[Start of section]

theorem readClientRun_keeps (x) : Keeps both (readClientRun x) := by
  unfold readClientRun
  split
  · exact answer_keeps _ _ _
  · refine .get fun s hs => ?_
    split
    · exact hs.frame (adminReply_frame ..)
    · exact Keeps.bind (checkAll_keeps _) (fun _ => Keeps.get fun s hs => Keeps.setTo hs (adminReply_frame ..)) s hs

theorem setTimeRun_keeps (x) : Keeps both (setTimeRun x) := by
  unfold setTimeRun; exact .frame fun s => (TablesSame.of (by simp) (by simp) (by simp) (by simp) (by simp) (by simp)).frame

theorem setWithholdRun_keeps (x) : Keeps both (setWithholdRun x) := by
  unfold setWithholdRun; dsimp only
  split
  · exact answer_keeps _ _ _
  · split
    · exact answer_keeps _ _ _
    · split
      · exact answer_keeps _ _ _
      · refine .bind (check_keeps _) fun _ => .get fun s hs => ?_
        apply Ends.bind
        refine Keeps.bind (pressure_keeps _ _) (fun _ => .frame fun s => ?_) _ (hs.frame (setPoolLive_frame fun c => by cases c <;> rfl))
        split
        · exact (startRun_frame ..).trans (adminReply_frame ..)
        · exact adminReply_frame ..

theorem removeAll_ends (r) : ∀ (l : List Nat)
    {s : State}, Upheld both s → l.Nodup ∨ both = false → (both = true → ∀ i ∈ l, (s.waiter i).inUse = true) →
    Ends both (removeAll r l) s fun _ t => Upheld both t ∧ t.ada.service = s.ada.service := by
  intro l; induction l with
  | nil => intro s hs _ _; exact ⟨hs, rfl⟩
  | cons a l ih =>
    intro s hs hn hu
    unfold removeAll
    apply Ends.bind
    refine (removeWaiter_ends hs (fun e => hu e a (by simp)) r none false).mono fun _ t ht => ?_
    obtain ⟨ht, hv, hw⟩ := ht
    rw [List.nodup_cons] at hn
    refine (ih ht (hn.imp (·.2) id) fun e i hi => ?_).mono fun _ u k => ⟨k.1, k.2.trans hv⟩
    have hna : a ∉ l := by rcases hn with hn | hn; exact hn.1; (rw [e] at hn; cases hn)
    rw [hw i (fun e => hna (e ▸ hi))]; exact hu e i (by simp [hi])

theorem enterService_sound {s : State} (hs : Upheld both s) (n : Service) (ha : s.ada.service.attends = true) (hb : n.attends = true) :
    Upheld both (s.enterService n) :=
  .of (hs.grants.frame (GrantsSame.mk (by simp) (by simp) (by simp)).frame) fun e => enterService_tables (hs.tables e) n ha hb

theorem nodup_or {s : State} (hs : Upheld both s) : s.allWaiters.Nodup ∨ both = false := by
  cases hb : both
  · exact Or.inr rfl
  · exact Or.inl (allWaiters_nodup (hs.tables hb))

theorem setService_answer {s : State} (hs : Upheld both s) (x r b n) (ha : s.ada.service.attends = true) (hb : n.attends = true) :
    Ends both (do set (s.enterService n); answer x r b) s fun _ t => Upheld both t :=
  Ends.bind (answer_keeps x r b _ (enterService_sound hs n ha hb))

theorem setServiceRun_ends (x) {s : State} (hs : Upheld both s)
    (hv : s.ada.service.serving = true) : Ends both (setServiceRun x) s fun _ t => Upheld both t := by
  unfold setServiceRun
  apply Ends.getB
  split
  · exact answer_keeps _ _ _ _ hs
  rename_i hnf
  have ha : s.ada.service.attends = true := by
    cases h : s.ada.service <;> simp_all [Service.attends, Service.serving]
  split
  · exact answer_keeps _ _ _ _ hs
  split
  · split
    · exact answer_keeps _ _ _ _ hs
    · exact setService_answer hs _ _ _ _ ha rfl
  split
  · split
    · apply Ends.bind
      unfold enterDrain
      apply Ends.getB
      apply Ends.bind
      refine (removeAll_ends .draining _ hs (nodup_or hs) fun e => allWaiters_mem (hs.tables e)).mono fun _ t ht => ?_
      have := enterService_sound ht.1 .drain (by rw [ht.2]; exact ha) rfl
      exact answer_keeps _ _ _ _ this
    all_goals exact answer_keeps _ _ _ _ hs
  split
  · split
    · exact answer_keeps _ _ _ _ hs
    · split
      · exact setService_answer hs _ _ _ _ ha rfl
      · exact answer_keeps _ _ _ _ hs
    all_goals exact answer_keeps _ _ _ _ hs
  · exact answer_keeps _ _ _ _ hs

theorem revokeHandleRun_keeps (x) : Keeps both (revokeHandleRun x) := by
  unfold revokeHandleRun; dsimp only
  split
  · exact answer_keeps _ _ _
  · refine .bind (readSlot_keeps _) fun g => ?_
    split
    · exact answer_keeps _ _ _
    · exact .bind (recallGrant_keeps _ _ fun _ s => .refl s) fun _ => .frame fun s => adminReply_frame ..

theorem clearCaptureRun_keeps (x) : Keeps both (clearCaptureRun x) := by
  unfold clearCaptureRun
  refine .get fun s hs => ?_
  split
  · exact hs.frame ((frame_same rfl rfl rfl rfl rfl rfl : TablesFrame s { s with fnu.soft := .zero }).trans (adminReply_frame ..))
  · split
    · exact hs.frame ((frame_same rfl rfl rfl rfl rfl rfl : TablesFrame s { s with fnu.hard := .zero }).trans (adminReply_frame ..))
    · exact hs.frame (adminReply_frame ..)

theorem writeBootRecordRun_keeps (x) : Keeps both (writeBootRecordRun x) := by
  unfold writeBootRecordRun
  refine .get fun s hs => ?_
  split
  · exact hs.frame (adminReply_frame ..)
  · split
    · exact hs.frame ((frame_same rfl rfl rfl rfl rfl rfl : TablesFrame s { s with ada.flash := .writing x.body }).trans (adminReply_frame ..))
    · exact hs.frame (adminReply_frame ..)
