theorem readSiteEntry_words {e : SiteEntry} (hdefined : e.defined = true) (hgroup : e.group ≤ 15) (hslots : e.slots.length = 8) :
    readSiteEntry e.words = some e := by
  have hhead : natBits (BitVec.ofNat 8 1 ++ BitVec.ofNat 8 e.group ++ (0 : W16)) 24 8 = 1 ∧
      natBits (BitVec.ofNat 8 1 ++ BitVec.ofNat 8 e.group ++ (0 : W16)) 16 8 = e.group ∧
      natBits (BitVec.ofNat 8 1 ++ BitVec.ofNat 8 e.group ++ (0 : W16)) 0 16 = 0 := by
    have hzero : (0 : W16).toNat = 0 := rfl
    simp only [natBits_eq, toNat_append_add, BitVec.toNat_ofNat, hzero]
    omega
  obtain ⟨h1, h2, h3⟩ := hhead
  have hbytes := bytes32_append (e.slot 0).byte (e.slot 1).byte (e.slot 2).byte (e.slot 3).byte
  have hbytes' := bytes32_append (e.slot 4).byte (e.slot 5).byte (e.slot 6).byte (e.slot 7).byte
  have hread : [(e.slot 0).byte, (e.slot 1).byte, (e.slot 2).byte, (e.slot 3).byte, (e.slot 4).byte, (e.slot 5).byte,
      (e.slot 6).byte, (e.slot 7).byte].map ClassSlot.ofByte = e.slots := by
    simp only [List.map_cons, List.map_nil, ClassSlot.ofByte_byte]
    exact (SiteEntry.slots_eq hslots).symm
  simp only [readSiteEntry, SiteEntry.words, wordAt, wordBytes, List.getD_cons_zero, List.getD_cons_succ, hdefined, if_true, h1, h2, h3,
    hbytes, hbytes', List.cons_append, List.nil_append, hread]
  rw [if_neg (by decide), if_pos ⟨trivial, hgroup, trivial, by simp [ClassSlot.byte_lt]⟩]
  exact congrArg some (congrArg (fun b => (⟨b, e.group, e.slots⟩ : SiteEntry)) hdefined.symm)

theorem readGlobalEntry_words {e : GlobalEntry} (hrange : e.inRange = true) : readGlobalEntry e.words = some e := by
  obtain ⟨bi, di, pmax, pt, cmax, mh, mp, mg, grantLimit⟩ := e
  have hbounds : 1 ≤ bi ∧ bi ≤ 60 ∧ 1 ≤ di ∧ di ≤ 600 ∧ 1 ≤ pmax ∧ pmax ≤ 63 ∧ pt ≤ 63 ∧ 1 ≤ cmax ∧ cmax ≤ 63
      ∧ mh ≤ 3600 ∧ mp + mg ≤ 4096 ∧ 1 ≤ grantLimit ∧ grantLimit ≤ 1024 := of_decide_eq_true hrange
  obtain ⟨h1, h2, h3, h4⟩ := natBits_bytes bi pmax pt cmax (by omega) (by omega) (by omega) (by omega)
  have h5 := natBits_upper di (BitVec.ofNat 16 mh) (by omega)
  have h6 := natBits_lower_number (BitVec.ofNat 16 di) mh (by omega)
  have h7 := natBits_upper mp (BitVec.ofNat 16 mg) (by omega)
  have h8 := natBits_lower_number (BitVec.ofNat 16 mp) mg (by omega)
  have h9 := natBits_upper grantLimit (0 : W16) (by omega)
  have h10 : natBits (BitVec.ofNat 16 grantLimit ++ (0 : W16)) 0 16 = 0 := natBits_lower ..
  simp only [readGlobalEntry, GlobalEntry.words, wordAt, List.getD_cons_zero, List.getD_cons_succ, h1, h2, h3, h4, h5, h6, h7, h8, h9,
    h10]
  rw [if_pos ⟨hrange, trivial⟩]

/-- Settles O44: an empty or undefined entry reads back from its zero words, every other one field by field. -/
theorem entryWordsReadBack : Obligations.EntryWordsReadBack := by
  intro e h
  cases e with
  | feature e =>
    obtain rfl | ⟨hcode, hrange⟩ := h
    · decide
    · exact congrArg (Option.map Entry.feature) (readFeatureEntry_words hcode hrange)
  | pool e =>
    obtain rfl | ⟨hdefined, hrange⟩ := h
    · decide
    · exact congrArg (Option.map Entry.pool) (readPoolEntry_words hdefined hrange)
  | site e =>
    obtain rfl | ⟨hdefined, hgroup, hslots⟩ := h
    · decide
    · exact congrArg (Option.map Entry.site) (readSiteEntry_words hdefined hgroup hslots)
  | global e => exact congrArg (Option.map Entry.global) (readGlobalEntry_words h)

end Sys2Proof.Machine

/-! PROOFS. WRITE ENTRY (R111, R112, R114). -/
namespace Sys2Proof.Machine

variable {s t : State} {c : Instr} {d : Cand} {rest : List Cand} {st : Nat} {k : TableKind} {i : Nat} {e : Entry} {b : Bank}

/-- A read made only in one case, of a word that reads well. -/
theorem Op.read_if {α : Type} {p : Prop} [Decidable p] {m : Op Unit} (h : m s = .ok () s) (f : Unit → Op α) :
    (if p then m >>= f else f ()) s = f () s := by
  split
  · exact Op.bind_ok h
  · rfl

/-! ### The checks of the carried entries -/

theorem Bank.duplicate_iff (b : Bank) (i : Nat) (code : W32) : b.duplicate i code = true ↔ ∃ j, b.lookup code = some j ∧ j ≠ i := by
  unfold Bank.duplicate
  cases b.lookup code <;> simp

theorem Bank.duplicate_false {b : Bank} {code : W32} (h : ∀ j, b.lookup code = some j → j = i) : b.duplicate i code = false := by
  rw [← Bool.not_eq_true, Bank.duplicate_iff]
  rintro ⟨j, hj, hne⟩
  exact hne (h j hj)

/-- The checks of a carried entry that reads as `e`, no word damaged. -/
theorem checkCarried_read {x : Carried} {earlier : List (Nat × Entry)} (hd : s.damage = []) (hi : x.index < k.size) (hspare : x.spare = 0)
    (he : readEntryWords k x.words = some e) :
    checkCarried k x earlier s =
      if (s.standbyBank.writeAll k earlier).duplicate x.index e.featureCode then .ok (.error .duplicateCode) s
      else if s.standbyBank.damaged k x.index then .ok (.error .refusedState) s else .ok (.ok e) s := by
  rw [checkCarried, Op.ite_neg (Nat.not_le.2 hi), Op.ite_neg (not_not.2 hspare), he]
  dsimp only
  rw [Op.get_bind]
  refine (Op.read_if (check_clean hd _) _).trans ?_
  rw [Op.get_bind]
  by_cases hdup : (s.standbyBank.writeAll k earlier).duplicate x.index e.featureCode = true
  · rw [Op.ite_pos hdup, if_pos hdup, Op.pure_apply]
  · rw [Op.ite_neg hdup, if_neg hdup, check_bind_clean hd, Op.get_bind]
    by_cases hdam : s.standbyBank.damaged k x.index = true
    · rw [Op.ite_pos hdam, if_pos hdam, Op.pure_apply]
    · rw [Op.ite_neg hdam, if_neg hdam, Op.pure_apply]

theorem checkCarried_passes {x : Carried} {earlier : List (Nat × Entry)} (hd : s.damage = [])
    (h : x.Passes k s.standbyBank earlier e) : checkCarried k x earlier s = .ok (.ok e) s := by
  obtain ⟨hi, hspare, he, hdup, hdam⟩ := h
  rw [checkCarried_read hd hi hspare he, Bank.duplicate_false hdup, hdam]
  rfl

theorem checkCarried_fails {x : Carried} {earlier : List (Nat × Entry)} {r : Result} (hd : s.damage = [])
    (h : x.Fails k s.standbyBank earlier r) : checkCarried k x earlier s = .ok (.error r) s := by
  obtain ⟨hi, rfl⟩ | ⟨hi, hbad, rfl⟩ | ⟨hi, hspare, e, he, ⟨hdup, rfl⟩ | ⟨hdup, hdam, rfl⟩⟩ := h
  · rw [checkCarried, Op.ite_pos hi, Op.pure_apply]
  · rw [checkCarried, Op.ite_neg (Nat.not_le.2 hi)]
    by_cases hspare : x.spare = 0
    · rw [Op.ite_neg (not_not.2 hspare), hbad.resolve_left (not_not.2 hspare)]
      rfl
    · rw [Op.ite_pos hspare, Op.pure_apply]
  · rw [checkCarried_read hd hi hspare he, if_pos ((Bank.duplicate_iff ..).2 hdup)]
  · rw [checkCarried_read hd hi hspare he, Bank.duplicate_false hdup, hdam]
    rfl

theorem checkAllCarried_pass (hd : s.damage = []) {cs : List Carried} {earlier l : List (Nat × Entry)}
    (h : CarriedPass k s.standbyBank earlier cs l) : checkAllCarried k cs earlier s = .ok (.ok l) s := by
  induction cs generalizing earlier with
  | nil =>
    obtain rfl : l = earlier := h
    rfl
  | cons x cs ih =>
    obtain ⟨e, hpass, hrest⟩ := h
    rw [checkAllCarried, Op.bind_ok (checkCarried_passes hd hpass)]
    exact ih hrest

/-- The first entry that fails gives its result and its position, counted from 0 (R111). -/
theorem checkAllCarried_fail (hd : s.damage = []) {good later : List Carried} {x : Carried} {earlier l : List (Nat × Entry)} {r : Result}
    (h : CarriedPass k s.standbyBank earlier good l) (hx : x.Fails k s.standbyBank l r) :
    checkAllCarried k (good ++ x :: later) earlier s = .ok (.error (r, earlier.length + good.length)) s := by
  induction good generalizing earlier with
  | nil =>
    obtain rfl : l = earlier := h
    rw [List.nil_append, checkAllCarried, Op.bind_ok (checkCarried_fails hd hx)]
    rfl
  | cons y good ih =>
    obtain ⟨e, hpass, hrest⟩ := h
    rw [List.cons_append, checkAllCarried, Op.bind_ok (checkCarried_passes hd hpass)]
    have hlength : (earlier ++ [(y.index, e)]).length + good.length = earlier.length + (y :: good).length := by
      simp [Nat.add_comm, Nat.add_left_comm]
    exact hlength ▸ ih hrest

/-! ### The writes -/

@[simp] theorem State.writeStandby_damage (s : State) (k : TableKind) (i : Nat) (e : Entry) : (s.writeStandby k i e).damage = s.damage := by
  unfold State.writeStandby
  split <;> cases hstandby : s.standby <;> simp [State.setBank, State.setDiffers]

theorem writeCarried_clean (hd : s.damage = []) (k : TableKind) (l : List (Nat × Entry)) :
    writeCarried k l s = .ok () (l.foldl (fun u y => u.writeStandby k y.1 y.2) s) := by
  induction l generalizing s with
  | nil => rfl
  | cons y l ih =>
    rw [writeCarried]
    refine (Op.read_if (p := k = .feature) (checkActive_clean hd .feature y.1) _).trans ?_
    dsimp only
    rw [Op.modify_bind]
    exact ih ((s.writeStandby_damage k y.1 y.2).trans hd)

variable {x : AdmCtx} {n : Nat}

theorem writeEntries_pass {l : List (Nat × Entry)} (hd : s.damage = [])
    (h : CarriedPass k s.standbyBank [] (carriedEntries k.words n (x.body.drop 4)) l) :
    writeEntries x k n s = .ok () ((l.foldl (fun u y => u.writeStandby k y.1 y.2) s).adminReply x .done []) := by
  rw [writeEntries, Op.bind_ok (checkAllCarried_pass hd h)]
  exact Op.bind_ok (writeCarried_clean hd k l)

theorem writeEntries_fail {good later : List Carried} {y : Carried} {l : List (Nat × Entry)} {r : Result} (hd : s.damage = [])
    (hlist : carriedEntries k.words n (x.body.drop 4) = good ++ y :: later) (h : CarriedPass k s.standbyBank [] good l)
    (hy : y.Fails k s.standbyBank l r) : writeEntries x k n s = .ok () (s.adminReply x r (nat16 good.length)) := by
  rw [writeEntries, hlist, Op.bind_ok (checkAllCarried_fail hd h hy)]
  exact congrArg (fun m => EStateM.Result.ok () (s.adminReply x r (nat16 m))) (Nat.zero_add good.length)

/-! ### The command -/

theorem LongOp.isCopy_false {op : LongOp} (h : ∀ k c, op ≠ .copy k c) : op.isCopy = false := by
  cases op with
  | copy k c => exact absurd rfl (h k c)
  | idle | reconcile | scanRevoke | rebuild | audit | reset => rfl

theorem writeEntryRun_busy {kc : TableKind} {cursor : Nat} (h : s.ada.op = .copy kc cursor) :
    writeEntryRun x s = .ok () (s.adminReply x .busy []) := by
  rw [writeEntryRun, Op.get_bind, Op.ite_pos (by rw [h]; rfl)]
  rfl

theorem writeEntryRun_badValue (h : ∀ k c, s.ada.op ≠ .copy k c)
    (hbad : TableKind.ofCode (x.u8 0) = none ∨ x.u16 2 ≠ 0 ∨ x.u8 1 = 0 ∨ 16 < x.u8 1) :
    writeEntryRun x s = .ok () (s.adminReply x .badValue []) := by
  rw [writeEntryRun, Op.get_bind, Op.ite_neg (by simp [LongOp.isCopy_false h])]
  cases hk : TableKind.ofCode (x.u8 0) with
  | none => rfl
  | some k => exact Op.ite_pos (hbad.resolve_left (by simp [hk])) _ _ s

theorem writeEntryRun_entries (h : ∀ k c, s.ada.op ≠ .copy k c) (hk : TableKind.ofCode (x.u8 0) = some k) (hspare : x.u16 2 = 0)
    (hn : x.u8 1 = n) (hlow : 1 ≤ n) (hhigh : n ≤ 16) : writeEntryRun x s = writeEntries x k n s := by
  rw [writeEntryRun, Op.get_bind, Op.ite_neg (by simp [LongOp.isCopy_false h]), hk]
  exact (Op.ite_neg (by omega) _ _ s).trans (by rw [hn])

theorem exec_writeEntry (h : s.AdminHead .writeEntry d rest st)
    (hrun : writeEntryRun (adminCtx .writeEntry d st) (s.adminTaken d rest st) = .ok () t) : exec (.writeEntry []) s = .next t :=
  exec_admin_at (f := fun u => takeAdmin .writeEntry writeEntryRun (u.strike [])) rfl rfl h hrun

/-! ### What an entry written leaves -/

theorem Bank.write_sum (b : Bank) (k : TableKind) (i : Nat) (e : Entry) :
    (b.write k i e).sum = (if b.damaged k i then b.sum else b.sum - (b.entry k i).sum) + e.sum := by
  unfold Bank.write
  dsimp only
  split <;> rfl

[End of section]

[WHAT THE TASK REQUIRES]: From the data above, return every line from the line that has "unfold setTimeRun; exact" up to and including the line that has "exact Or.inr rfl", exactly.

[WRITTEN ANSWER]:
  unfold setTimeRun; exact .frame fun s => (TablesSame.of (by simp) (by simp) (by simp) (by simp) (by simp) (by simp)).frame

theorem setWithholdRun_keeps (x) : Keeps both (setWithholdRun x) := by
  unfold setWithholdRun; dsimp only
  split
  · exact answer_keeps _ _ _
  · split
    · exact answer_keeps _ _ _
    · split
      · exact answer_keeps _ _ _
      · refine .bind (check_keeps _) fun _ => .get fun s hs => ?_
        apply Ends.bind
        refine Keeps.bind (pressure_keeps _ _) (fun _ => .frame fun s => ?_) _ (hs.frame (setPoolLive_frame fun c => by cases c <;> rfl))
        split
        · exact (startRun_frame ..).trans (adminReply_frame ..)
        · exact adminReply_frame ..

theorem removeAll_ends (r) : ∀ (l : List Nat)
    {s : State}, Upheld both s → l.Nodup ∨ both = false → (both = true → ∀ i ∈ l, (s.waiter i).inUse = true) →
    Ends both (removeAll r l) s fun _ t => Upheld both t ∧ t.ada.service = s.ada.service := by
  intro l; induction l with
  | nil => intro s hs _ _; exact ⟨hs, rfl⟩
  | cons a l ih =>
    intro s hs hn hu
    unfold removeAll
    apply Ends.bind
    refine (removeWaiter_ends hs (fun e => hu e a (by simp)) r none false).mono fun _ t ht => ?_
    obtain ⟨ht, hv, hw⟩ := ht
    rw [List.nodup_cons] at hn
    refine (ih ht (hn.imp (·.2) id) fun e i hi => ?_).mono fun _ u k => ⟨k.1, k.2.trans hv⟩
    have hna : a ∉ l := by rcases hn with hn | hn; exact hn.1; (rw [e] at hn; cases hn)
    rw [hw i (fun e => hna (e ▸ hi))]; exact hu e i (by simp [hi])

theorem enterService_sound {s : State} (hs : Upheld both s) (n : Service) (ha : s.ada.service.attends = true) (hb : n.attends = true) :
    Upheld both (s.enterService n) :=
  .of (hs.grants.frame (GrantsSame.mk (by simp) (by simp) (by simp)).frame) fun e => enterService_tables (hs.tables e) n ha hb

theorem nodup_or {s : State} (hs : Upheld both s) : s.allWaiters.Nodup ∨ both = false := by
  cases hb : both
  · exact Or.inr rfl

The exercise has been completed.